Applio is a voice conversion tool. Versions 3.2.8-bugfix and prior are vulnerable to unsafe deserialization in inference.py. `model_file` in inference.py as well as `model_file` in tts.py take user-supplied input (e.g. a path to a model) and pass that value to the `change_choices` and later to `get_speakers_id` function, which loads that model with `torch.load` in inference.py (line 326 in 3.2.8-bugfix), which is vulnerable to unsafe deserialization. The issue can lead to remote code execution. A patch is available on the `main` branch of the repository.
This vulnerability carries a CRITICAL severity rating with a CVSS v3.1 score of 9.8, indicating it can be exploited remotely over the network with relatively low complexity without requiring user interaction and does not require pre-existing privileges . The vulnerability impacts confidentiality (data exposure), integrity (unauthorized modifications), and availability (service disruption) for affected systems. Impacting 1 product from applio organizations running these solutions should prioritize assessment and patching.

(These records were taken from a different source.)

/-- The state in which slot `k` has the next traffic key, the old one as its shadow. -/
def trafficUpdated (s : State) (k : Nat) : State :=
  let u := s.draw.2.setKeySlot k { s.keySlot k with
    key := some (Config.trafficKey s.draws), shadow := (s.keySlot k).key, gen := (s.keySlot k).gen + 1 }
  u.setKey { u.key with clears := u.key.clears ++ [{ slot := k, seq := none }] }

theorem trafficUpdated_slots (s : State) (k : Nat) : (trafficUpdated s k).key.slots = (s.setKeySlot k { s.keySlot k with
    key := some (Config.trafficKey s.draws), shadow := (s.keySlot k).key, gen := (s.keySlot k).gen + 1 }).key.slots := rfl

theorem trafficUpdated_keySlot (s : State) (k : Nat) : (trafficUpdated s k).keySlot k = { s.keySlot k with
    key := some (Config.trafficKey s.draws), shadow := (s.keySlot k).key, gen := (s.keySlot k).gen + 1 } :=
  (State.keySlot_congr (trafficUpdated_slots s k) k).trans (State.setKeySlot_keySlot _ _ _)

theorem trafficUpdated_keySlot_ne (s : State) {k i : Nat} (h : i ≠ k) :
    (trafficUpdated s k).keySlot i = s.keySlot i :=
  (State.keySlot_congr (trafficUpdated_slots s k) i).trans (State.setKeySlot_keySlot_ne _ _ h)

theorem tlsKeyUpdate_transmit (ha : Tbl.get s.net.tls a = some (f, suite)) :
    ∃ t, exec (.tlsKeyUpdate a true) s = .next t ∧
      (t.keySlot (1536 + 2 * a)).key = some (Config.trafficKey s.draws) ∧
      (t.keySlot (1536 + 2 * a)).shadow = (s.keySlot (1536 + 2 * a)).key ∧
      (t.keySlot (1536 + 2 * a)).gen = (s.keySlot (1536 + 2 * a)).gen + 1 ∧
      (∀ k, k ≠ 1536 + 2 * a → t.keySlot k = s.keySlot k) ∧ Frame [.draws, .key, .regs] s t := by
  have hi : exec (.tlsKeyUpdate a true) s = .next ((trafficUpdated s (1536 + 2 * a)).bump rCIP_KEY_UPDATE 1) := by
    show execTlsKeyUpdate a true s = _
    unfold execTlsKeyUpdate
    rw [ha]
    rfl
  have hslot (k : Nat) : ((trafficUpdated s (1536 + 2 * a)).bump rCIP_KEY_UPDATE 1).keySlot k =
      (trafficUpdated s (1536 + 2 * a)).keySlot k :=
    State.keySlot_congr (congrArg Key.slots (State.bump_key _ _ _)) k
  refine ⟨_, hi, ?_, ?_, ?_, fun k hk => ?_, State.bump_frame (by decide) (State.setKey_frame (by decide)
    (State.setKeySlot_frame (by decide) (State.draw_frame (by decide) (Frame.refl _ s))))⟩
  · rw [hslot, trafficUpdated_keySlot]
  · rw [hslot, trafficUpdated_keySlot]
  · rw [hslot, trafficUpdated_keySlot]
  · rw [hslot, trafficUpdated_keySlot_ne _ hk]

theorem tlsKeyUpdate_early (ha : Tbl.get s.net.tls a = some (f, suite)) (hl : Tbl.getD s.cip.rxRecords a 0 < 2 ^ 23) :
    exec (.tlsKeyUpdate a false) s = .next s := by
  show execTlsKeyUpdate a false s = _
  unfold execTlsKeyUpdate
  rw [ha]
  dsimp only
  rw [if_pos ⟨rfl, hl⟩]

theorem tlsKeyUpdate_receive (ha : Tbl.get s.net.tls a = some (f, suite)) (hl : 2 ^ 23 ≤ Tbl.getD s.cip.rxRecords a 0) :
    ∃ t, exec (.tlsKeyUpdate a false) s = .next t ∧ Tbl.getD t.cip.rxRecords a 0 = 0 ∧
      (t.keySlot (1537 + 2 * a)).shadow = (s.keySlot (1537 + 2 * a)).key := by
  have hi : exec (.tlsKeyUpdate a false) s = .next (((trafficUpdated s (1537 + 2 * a)).setCip
      { (trafficUpdated s (1537 + 2 * a)).cip with
        rxRecords := Tbl.put (trafficUpdated s (1537 + 2 * a)).cip.rxRecords a 0 0 }).bump rCIP_KEY_UPDATE 1) := by
    show execTlsKeyUpdate a false s = _
    unfold execTlsKeyUpdate
    rw [ha]
    dsimp only
    rw [if_neg fun h => Nat.not_lt.2 hl h.2]
    rfl
  refine ⟨_, hi, ?_, ?_⟩
  · rw [State.bump_cip, State.setCip_cip, Tbl.getD_put_self]
  · rw [State.keySlot_congr (congrArg Key.slots (State.bump_key _ _ _))]
    exact congrArg KeySlot.shadow (trafficUpdated_keySlot s (1537 + 2 * a))

end

/-! ## O54 -/

/-- Settles O54, command by command. -/
theorem portsAndTlsComplete : Obligations.PortsAndTlsComplete :=
  ⟨fun _ _ _ _ _ => pcieLinkUp_up, fun _ _ _ => portLosesLink,
    fun _ _ _ _ hp hu => ⟨pcieConfigRequest_answers hp hu, fun _ => pcieConfigRequest_refuses hp hu,
      fun _ => pcieConfigRequest_inReset hp hu⟩,
    fun _ _ _ => hifIdeFail_fails, fun _ _ => hifWinClose_closes,
    fun _ _ _ _ hr => ⟨tlsHandshake_noKwk hr, fun _ hk => ⟨tlsHandshake_wrongPsk hr hk, tlsHandshake_full hr hk,
      fun _ => tlsHandshake_connects hr hk⟩⟩,
    fun _ _ _ _ ha => ⟨tlsRecordReceive_counts ha, tlsRecordReceive_refuses ha, tlsKeyUpdate_transmit ha,
      tlsKeyUpdate_early ha, tlsKeyUpdate_receive ha⟩⟩

end Sys2Proof.Machine
end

Reported in 2025, this vulnerability emerged during an era marked by increased sophistication in supply chain attacks, cloud infrastructure vulnerabilities, and software-as-a-service (SaaS) security challenges. Security practices during this period emphasized zero-trust architectures, container security, and API protection.
2025-03-19T21:15:40.117
2025-08-01T16:35:50.563
Analyzed
CVSSv3.1: 9.8 (CRITICAL)
SecUtils normalizes and enriches National Vulnerability Database (NVD) records by standardizing vendor and product identifiers, aggregating vulnerability metadata from both NVD and MITRE sources, and providing structured context for security teams. For applio's affected products, we extract Common Platform Enumeration (CPE) data, Common Weakness Enumeration (CWE) classifications, CVSS severity metrics, and reference data to enable rapid vulnerability prioritization and asset correlation. This record contains no exploit code, proof-of-concept instructions, or attack methodologies—only defensive intelligence necessary for patch management, risk assessment, and security operations.